= Ky Fan inequality (game theory) =

In game theory, the Ky Fan inequality or Ky Fan minimax inequality is a result used to establish the existence of equilibria in various games, particularly in economics and mathematical analysis. It was introduced in Ky Fan's 1972 paper, "A minimax inequality and its applications", and is closely related to the Brouwer fixed-point theorem, though often more convenient for proving equilibrium results.
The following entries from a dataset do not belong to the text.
-- ==== Sys2Proof/Machine/Access.lean ====
section
/-! DEFINITION. The critical-section access primitives and the interrupt enable (40_access_primitives.md R120 to R125). -/

namespace Sys2Proof.Machine

/-- `IRQ.OFF` (40_access_primitives.md R120). -/
def execIrqOff (s : State) : Result := .next (advance (setI false s))

/-- `IRQ.ON` (R121). A pending interrupt may be taken at the next boundary, with no delay (70_reset_and_hazards.md R294). -/
def execIrqOn (s : State) : Result := .next (advance (setI true s))

/-- `CS.ENTER` (R122). -/
def execCsEnter (s : State) : Result := .next (advance (pushSection s))

/-- `CS.EXIT` (R123). -/
def execCsExit (s : State) : Result :=
  match popSection s with
  | some t => .next (advance t)
  | none => .next (raise .csUnderflow 0#16 s)

/-- `FENCE` (R124): the model's program order is already the fence's effect (20_memory.md R69). -/
def execFence (s : State) : Result := .next (advance s)

/-- `ASSERT.IOFF` (R125), the same in both builds (60_exceptions.md R253). -/
def execAssertIoff (s : State) : Result :=
  if s.i then .next (raise .assertFailed 0#16 s) else .next (advance s)

end Sys2Proof.Machine
end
The inequality applies to functions defined on compact, convex subsets of vector spaces and provides a condition under which a minimax-type inequality holds. It is frequently used in the analysis of non-cooperative games, variational inequalities, and general equilibrium models.

== Statement ==
Let $E$ be a convex compact subset of a Hilbert space, and let $f : E \times E \rightarrow \mathbb{R}$ be a function satisfying:
For every $y \in E$, the function $x \mapsto f(x, y)$ is lower semicontinuous.

For every $x \in E$, the function $y \mapsto f(x, y)$ is concave.

Then there exists $e \in E$ such that:

$\sup_{y \in E} f(e, y) \leq \sup_{y \in E} f(y, y).$

This result generalizes the classic minimax theorem and is a key tool in fixed-point and equilibrium analysis.